"Central Florida will remain among the most attractive retail markets in the nation," says Steven M. Ekovich, vice president/regional manager, Marcus & Millichap. The reason: Ongoing population and employment growth.

"Unlike many regions, Central Florida has the luxury of continued population growth without relying completely on job creation," Ekovich says. "While the tourism industry has experienced some difficult times, the population shifts that have tilted the country to the south will continue to fuel the region's economy."

Another retail watcher, John M. Crossman, senior vice president/retail services director, Trammell Crow Co., Orlando, tells GlobeSt.com "overall, the (retail) market is surprisingly steady."

However, Crossman looks for a shakeout in the power center sector. "Power centers are the concern area," Crossman says. "Look for at least one major power center tenant to leave the market in early 2002."

Others, such as Bed, Bath and Beyond, will expand cautiously. "On the other hand, some retailers, like Ross, who tend to thrive in down markets as much as up markets, should continue to expand," Crossman says.

New heavyweight anchors will also be entering the Orlando market when the 1.3 million-sf, 405-acre Mall at Millenia is tentatively scheduled to open in late October. Bloomingdale's, Macy's and Neiman Marcus are the big draws. "They will give us a very good read on our market when they open up," Crossman tells GlobeSt.com.

In the Tampa region, 80 miles west of Downtown Orlando, new retail construction will slow slightly this year "due to an economy that has gone from an expected rebound to a deeper decline," Ekovich of Marcus & Millichap says.
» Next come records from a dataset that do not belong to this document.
-- ==== Sys2Proof/Machine/ColanderEvents.lean ====
section
/-! DEFINITION. Events of the job window and the Colander (10 R247, R250, R257 to R260, R262, R266). -/

namespace Sys2Proof.Machine

open Sys2Proof

/-- A command that waits for room in a window or a slab's queue is accepted and retires; at D2 and D3 it is accepted in its turn (15
R391). -/
def execJobWindowAccept (sk : Nat) (s : State) : Out :=
  match (s.tk sk).cmd with
  | some (.accept e j r) =>
    event ((s.sk sk).busy && (s.sk sk).halted.isNone && (s.sk sk).info.stop.isNone && !j.sent
        && ((s.sk sk).handler.isSome || decide (s.levelOf sk < 2))) s (fun s =>
      match s.acceptJob sk e j with
      | none => s
      | some (w, s) =>
        if j.kind = .greshape then s.onTk sk (fun t => { t with cmd := some (.act j.slab w r) })
        else (s.giveId sk r.d e w).cmdDone sk r)
  | _ => .next s

/-! ### Starts -/

/-- Colander engines of a die. -/
def copyEngines : Nat := 4

/-- Whether a queued or ready copy could be given to an engine now. -/
def State.copyReady (s : State) (d : Nat) (j : Job) : Bool :=
  j.st == .ready || (j.st == .queued && (waitSem j.card j.srcDie).isNone && s.edgesClear d j)

/-- Whether what a gather or scatter reads at its start is still to be read. -/
def Job.unbegun (j : Job) : Bool := (j.kind == .cpyg || j.kind == .cpys) && !j.sent

/-- A running copy makes its start action; a fault halts it. -/
def State.begin (s : State) (d w : Nat) : State :=
  match s.job? d w with
  | none => s
  | some j =>
    if j.st == JobState.running && j.unbegun then
      if j.kind = .cpyg ∧ !s.classClear j then s
      else match s.beginCopy d w j with
        | .ok s => s
        | .error e => s.jobStop d w j e
    else s

def execColanderJobStart (die win : Nat) (s : State) : Out :=
  match s.job? die win with
  | none => .next s
  | some j =>
    if !j.kind.colander then .next s
    else if j.st = .running then .next (s.begin die win)
    else event (s.mayStart die j) s (fun s =>
      let s : State := if j.st == JobState.queued then s.joinWait die win j else s
      let first := (s.die die).window.all (fun e => !e.2.kind.colander || decide (j.ord ≤ e.2.ord) || !s.copyReady die e.2)
      if ((s.job? die win).map (·.st)) = some .ready ∧ first ∧ (s.die die).cengs.length < copyEngines then
        let s := s.updJob die win (fun j => { j with st := .running })
        (s.updDie die (fun D => { D with cengs := D.cengs ++ [win] })).begin die win
      else s)

/-! ### Chunks -/

/-- A running copy whose start action is done. -/
def State.runningCopy (s : State) (d w : Nat) : Option Job :=
  (s.job? d w).filter (fun j => j.kind.colander && j.st == .running && !j.unbegun)

def execColanderChunkLand (die win chunk : Nat) (s : State) : Out :=
  match s.runningCopy die win with
  | none => .next s
  | some j =>
    if j.far then
      event (s.classClear j) s (fun s => match s.sendNext die win j with
        | .ok (some s) => s
        | _ => s)
    else
      event (decide (chunk < j.nChunks) && !j.landed.contains chunk && s.classClear j) s (fun s =>
        match s.copyChunk die win j chunk with
        | .ok s => s.landChunk die win j chunk
        | .error _ => s)

/-- Whether a stopped access left granules written. -/
def JStop.wrote : JStop → Bool
  | .after _ _ => true
  | _ => false

/-- A fault halts a copy at a chunk boundary: at a chunk, at a packet of a far copy, or at the flag after the last chunk. One that left part
of a chunk written waits for its order class (10 R249). -/
def execColanderJobHalt (die win chunk : Nat) (s : State) : Out :=
  match s.runningCopy die win with
  | none => .next s
  | some j =>
    if j.far then
      match s.sendNext die win j with
      | .error e => .next (s.jobStop die win j e)
      | .ok _ => .next s
    else if chunk < j.nChunks then
      event (!j.landed.contains chunk) s (fun s => match s.copyChunk die win j chunk with
        | .ok _ => s
        | .error e => if e.wrote && !s.classClear j then s else s.jobStop die win j e)
    else
      event (decide (j.nChunks ≤ j.landed.length) && j.kind == .cpyr && cpFen j.card) s (fun s => match s.addFlag die win j with
        | .ok _ => s
        | .error e => s.jobStop die win j e)

/-! ### Completion -/

/-- The flags of a copy go to its slot's count word (10 R260). -/
def State.reportFlags (s : State) (j : Job) : State :=
  if cpBen j.card then
    s.updSlot j.srcDie (cpSlot j.card) (fun b => { b with sat := b.sat || j.sat, of := b.of || j.of, nv := b.nv || j.nv })
  else s

def execColanderJobComplete (die win : Nat) (s : State) : Out :=
  match s.runningCopy die win with
  | none => .next s
  | some j =>
    let fen := j.kind == .cpyr && cpFen j.card
    let bare := j.nChunks == 0 && (sigSem j.card j.srcDie).isNone && !cpBen j.card && !fen
    event (!j.unread && decide (j.nChunks ≤ j.landed.length) && (s.classClear j || bare) && (!j.far || !fen || j.flagged)) s (fun s =>
      match (if fen && !j.far then s.addFlag die win j else .ok s) with
      | .error _ => s
      | .ok s =>
        let s := (s.scatterDone j).reportFlags j
        if xChk (cpX j.card) && crc32c j.checkedBytes != fld (cpX j.card) 63 32 then
          (s.notifyTask die win j { code := Code.checkMismatch, addr := caddr j.card 10 }).dropJob die win
        else s.finishJob die win j)

end Sys2Proof.Machine
end

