/-- The end of a resident team's slice: its members that run are asked to stop; one none of whose members runs, all being suspended or ended, gives
up its places at once. -/
def execTeamSliceExpiry (launch team : Nat) (s : State) : Out :=
  match s.launch? launch with
  | none => .next s
  | some L =>
    match Tbl.find L.teams team with
    | none => .next s
    | some t =>
      let ks := allSks.filter (fun j => (s.sk j).busy && (s.sk j).info.launch == launch && (s.sk j).info.teamId == dw team)
      let calm := ks.all (fun j => (s.sk j).runs && (s.sk j).info.stop.isNone && (s.sk j).info.pend == [])
      let starting := allSks.any (fun j => (s.sk j).reserved && (s.sk j).info.launch == launch && (s.sk j).info.teamId == dw team)
      event (t.base.isSome && L.ending.isNone && decide (t.since + sliceCycles ≤ s.now) && s.sliceDue L t.die && calm && !starting
          && s.poolRoom L.asid ks.length) s (fun s =>
        if ks = [] then s.leavePlaces launch t.die team 0 else ks.foldl (fun s j => s.reqStop j .checkpoint) s)

/-! ### Level changes (15 R387, R388) -/

/-- The table entry a level record gives a queue. -/
def levelOf (asid : Nat) (r : List DWord) : Level :=
  { lvl := fld (cdw r 0) 1 0, mode := fld (cdw r 0) 7 6, asid := asid, logBase := (cdw r 1).toNat, log2h := (cdw r 2).toNat
    wsbase := (cdw r 3).toNat, flen := (cdw r 4).toNat }

def execLevelChange (die slot : Nat) (s : State) : Out :=
  match Tbl.find (s.die die).qslots slot with
  | none => .next s
  | some q =>
    match q.ready with
    | none => .next s
    | some h =>
      event (pktKind h.pkt == 3 && !s.queueBusy q.qid) s (fun s =>
        let v := levelOf q.asid h.recd
        let s : State := { s with levels := Tbl.put s.levels q.qid v }
        let s := if v.mode = 0 then s else allDies.foldl (fun s d => s.updLog d q.qid (fun _ => {})) s
        (s.putCompl die q.asid h.compl ⟨0, 0, die, 0, 0⟩ 0).advanceQueue die slot)

/-! ### The end of a launch (13 R340) -/

/-- Whether nothing of a launch is left to start or to reach TEND. -/
def State.spent (s : State) (i : Nat) (L : Launch) : Bool :=
  L.live == 0 && L.batches.all (fun b => decide (b.n ≤ b.handed)) && L.reissue.all (fun e => e.2.isEmpty)
    && (L.stopped || (L.redraw == [] && decide (L.total ≤ L.next))) && (s.runsOf i).isEmpty

/-- The jobs of a launch that keep it from ending: a GRESHAPE of a task that is gone acts no more. -/
def State.jobsOf (s : State) (i : Nat) (ended : Bool) : List (Nat × Nat) :=
  s.jobsWhere (fun j => j.launch == i && !(ended && j.kind == .greshape))

/-- How a launch that ran out of work has ended: DIE-LOST where it lost a die and could not restart (13 R331). -/
def Launch.outcome (L : Launch) : EndWhy :=
  match L.lost.foldl (fun b d => match b with
    | none => some d
    | some e => some (min d e)) none with
  | some d => if pktRestart L.pkt && L.dies.any (fun e => !L.lost.contains e) then ⟨0, 0, L.home, 0, 0⟩ else ⟨3, 0, d, 0, 0⟩
  | none => ⟨0, 0, L.home, 0, 0⟩

/-- The demotions learned since the last window enter the repair record, and the filters are built from it again (17 R420, R421, R431). -/
def Die.rebuild (D : Die) : Die :=
  let learn (t : Tbl (List (Nat × Nat))) (e : Nat × Stack) : Tbl (List (Nat × Nat)) :=
    e.2.learned.foldl (fun t row =>
      let c := if (e.2.filterA.getD []).contains row then 32 else 64
      Tbl.upd [] t e.1 (fun l => (row, c) :: l.filter (fun x => x.1 != row))) t
  let ret := D.hbm.foldl learn D.repair.retention
  let rows (k lim : Nat) : List Nat := ((Tbl.look [] ret k).filter (fun e => decide (e.2 ≤ lim))).map (·.1)
  let build (k : Nat) (x : Stack) : Stack := { x with filterA := some (rows k 32), filterB := some (rows k 64), learned := [] }
  { D with repair := { D.repair with retention := ret }, hbm := D.hbm.map (fun (e : Nat × Stack) => (e.1, build e.1 e.2)) }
About 3.5 million sf of new product started in 2000, but only 2.5 million sf is expected to surface this year.

Orlando's retail starts will also be slow compared to last year's pace when four million sf of new product broke ground. "Luxury shopping centers have been in demand for some time in Central Florida, but it remains to be seen if the timing is right for several projects," Ekovich says.

In Lakeland-Winter Haven, retail construction is crawling and is "forecast to pale in comparison to the 700,000 sf started last year," the M&M executive says.

Tampa retail vacancies over the past two years have ranged between 10% and 11% and are expected to continue that pattern this year, even though consumer spending remains lower than usual, Ekovich says.

In Orlando, "although construction is forecast to slow slightly, the tourism trade that heavily impacts the (retail) market will enter a period of uncertainty and retail occupancy will suffer," Ekovich predicts. Vacancies will remain stable at 9% to 10% in the 45 million-sf metro Orlando market.

Sarasota, south of Tampa, will see vacancies of about 11% "as continued construction is met by solid demand," the M&M broker says. "While the next six months will be particularly trying for markets more reliant on the tourism industry, retail properties in Sarasota will remain solid performers due to the region's strong demographics."

The Lakeland-Winter Haven hub, 60 miles south of Downtown Orlando, has the highest retail vacancy in Central Florida at 15%. However, "the area has made great strides in reducing the statistic over the past 18 months," Ekovich notes. "Vacancy rates should continue to decline as demand outpaces supply."